Single-crystal diffraction data for oleanolic derivative 3a were collected on an XtaLAB Synergy-S Dualflex diffractometer (Rigaku Corporation, Tokyo, Japan) equipped with a HyPix6000 detector and micro-focus-sealed X-ray tube using Cu K_α radiation (λ = 1.54184 Å). Single crystals were fixed with oil in a nylon loop of a magnetic CryoCap and set on a goniometer head. The samples were cooled down to 150 K, and ω-scans were performed with a step size of 0.5°. Data collection and reduction were performed with the CrysAlisPro 1.171.40.35a software (Oxford Diffraction Ltd., Abingdon, UK). Structure solution and refinement were performed with SHELXT and SHELXL software that are parts of the CrysAlisPro and Olex2 suites.

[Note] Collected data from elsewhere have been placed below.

theorem decodeAfcBlock_within {f f' : Vpb} {k : StreamKind} {blk : Nat} {s t : State} (hf : 0x40 ≤ f.length)
    (h : decodeAfcBlock f k blk s = .ok f' t) :
    Vpb.Within ([0x2C, 0x2D] ++ (List.range 16).map (0x30 + ·)) f f' := by
  unfold decodeAfcBlock at h
  obtain ⟨bytes, u, hb, h⟩ := Act.bind_eq_ok.mp h
  rw [Act.get_bind, Act.pure_apply] at h
  cases h
  have hl : bytes.length = afcBlockBytes k := by
    unfold readSampleBytes ofRead at hb
    split at hb
    · rename_i v hv
      cases hb
      exact State.bytes?_length hv
    · cases hb
  have h16 := afcDecode_length k t.tables.afcCoef bytes f.yn1 f.yn2 hl
  refine Vpb.Within.trans ?_ ((Vpb.within_setYn _ _ _).mono (by simp))
  refine (Vpb.within_putAll f 0x30 _ (by omega)).mono ?_
  rw [h16]
  decide

theorem rawSample_within {f : Vpb} {k : StreamKind} {fresh : Bool} {s t : State} {r : Sample × Vpb}
    (hf : 0x40 ≤ f.length) (h : rawSample f k fresh s = .ok r t) :
    Vpb.Within ([0x2C, 0x2D] ++ (List.range 16).map (0x30 + ·)) f r.2 := by
  unfold rawSample at h
  cases k
  · obtain ⟨_, _, _, h⟩ := Act.bind_eq_ok.mp h
    cases h; exact .refl _ _
  · obtain ⟨_, _, _, h⟩ := Act.bind_eq_ok.mp h
    cases h; exact .refl _ _
  · dsimp only at h
    split at h
    · obtain ⟨_, _, hd, h⟩ := Act.bind_eq_ok.mp h
      cases h; exact decodeAfcBlock_within hf hd
    · cases h; exact .refl _ _
  · dsimp only at h
    split at h
    · obtain ⟨_, _, hd, h⟩ := Act.bind_eq_ok.mp h
      cases h; exact decodeAfcBlock_within hf hd
    · cases h; exact .refl _ _
  · obtain ⟨_, _, _, h⟩ := Act.bind_eq_ok.mp h
    cases h; exact .refl _ _

theorem fetchAt_within {f : Vpb} {k : StreamKind} {fresh : Bool} {s t : State} {r : Sample × Vpb}
    (hf : 0x40 ≤ f.length) (h : fetchAt f k fresh s = .ok r t) :
    Vpb.Within ([0x08, 0x09, 0x2C, 0x2D] ++ (List.range 16).map (0x30 + ·)) f r.2 := by
  unfold fetchAt at h
  obtain ⟨q, _, hq, h⟩ := Act.bind_eq_ok.mp h
  cases h
  exact ((rawSample_within hf hq).mono (by simp +contextual)).trans
    ((Vpb.within_putPair _ _ _).mono (by simp))

theorem restartLoop_within (f : Vpb) (k : StreamKind) :
    Vpb.Within [0x08, 0x09, 0x2C, 0x2D, 0x80, 0x81] f (f.restartLoop k) := by
  have h : Vpb.Within [0x08, 0x09, 0x2C, 0x2D, 0x80, 0x81] f
      ((f.putPair 0x80 f.loopAddress).setIndex (f.loopStart.extractLsb' 0 20)) :=
    ((Vpb.within_putPair f 0x80 _).mono (by simp)).trans ((Vpb.within_putPair _ 0x08 _).mono (by simp))
  unfold Vpb.restartLoop
  split
  · exact h.trans ((Vpb.within_setYn _ _ _).mono (by simp))
  · exact h

/-- What a fetch may change; the base address only where the stream loops (20_memory.md R71). -/
theorem nextSample_within {f : Vpb} {k : StreamKind} {s t : State} {r : Sample × Vpb}
    (hf : 0x40 ≤ f.length) (h : nextSample f k s = .ok r t) :
    Vpb.Within streamWords f r.2 ∧
      (f.loopEnable = 0 → Vpb.Within ([0x01, 0x08, 0x09, 0x2C, 0x2D] ++ (List.range 16).map (0x30 + ·)) f r.2) := by
  have hsub : ∀ i ∈ [0x01, 0x08, 0x09, 0x2C, 0x2D] ++ (List.range 16).map (0x30 + ·), i ∈ streamWords := by
    simp +contextual [streamWords]
  unfold nextSample at h
  split at h
  · have := (fetchAt_within hf h).mono
      (us := [0x01, 0x08, 0x09, 0x2C, 0x2D] ++ (List.range 16).map (0x30 + ·)) (by simp +contextual)
    exact ⟨this.mono hsub, fun _ => this⟩
  · split at h
    · cases h
      have := (Vpb.within_put f 0x01 1).mono
        (us := [0x01, 0x08, 0x09, 0x2C, 0x2D] ++ (List.range 16).map (0x30 + ·)) (by simp)
      exact ⟨this.mono hsub, fun _ => this⟩
    · rename_i hle
      refine ⟨?_, fun h0 => absurd h0 hle⟩
      have hr := (restartLoop_within f k).mono (us := streamWords) (by simp [streamWords])
      dsimp only at h
      split at h
      · exact hr.trans ((fetchAt_within (by rw [hr.1]; exact hf) h).mono (by simp +contextual [streamWords]))
      · cases h
        exact hr.trans ((Vpb.within_put _ 0x01 1).mono (by simp [streamWords]))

Full crystallographic data for compound 3a were deposited with the Cambridge Crystallographic Data Center as a supplementary publication No. CCDC-2159312 (See the Supplementary Materials). These data can be obtained free of charge via http://www.ccdc.cam.ac.uk/conts/retrieving.html (or from the CCDC, 12 Union Road, Cambridge CB2 1EZ, UK; Fax: +44-1223-336033; E-mail: [email protected]). Crystal data for compound 3a (C₃₉H₅₂N₂O₂; M = 580.83 g/mol): monoclinic, space group P2₁ (no. 4), a = 7.3438(1) Å, b = 25.6051(3) Å, c = 17.3123(3) Å, β = 100.256(1) °, V = 3203.37(8) ų, Z = 4, T = 150.0(2) K, μ(CuKα) = 0.56 mm⁻¹, D_calc = 1.204 g/cm³, 30,249 reflections measured (5.2° ≤ 2Θ ≤ 153.2°), 10,724 unique (R_int = 0.042, R_sigma = 0.044) which were used in all calculations. The final R₁ was 0.035 (I > 2σ(I)) and wR₂ was 0.090 (all data).

4. Conclusions

Oleanonic acid (3-oxo-olean-12-en-28-oic acid 8-aminoquinoline amide 3a) and ursonic acid (3-oxo-urs-12-en-28-oic acid 8-aminoquinoline amide 3b) were successfully synthesized from the corresponding acyl chlorides and fully characterized by ¹H-NMR and ¹³C-NMR spectroscopy. Combined-solution NOESY spectroscopy and single-crystal X-ray analysis of amide 3a revealed that the aminoquinoline moiety leans over the pentacyclic core and is located closer to the C/D cycles than to the E cycle.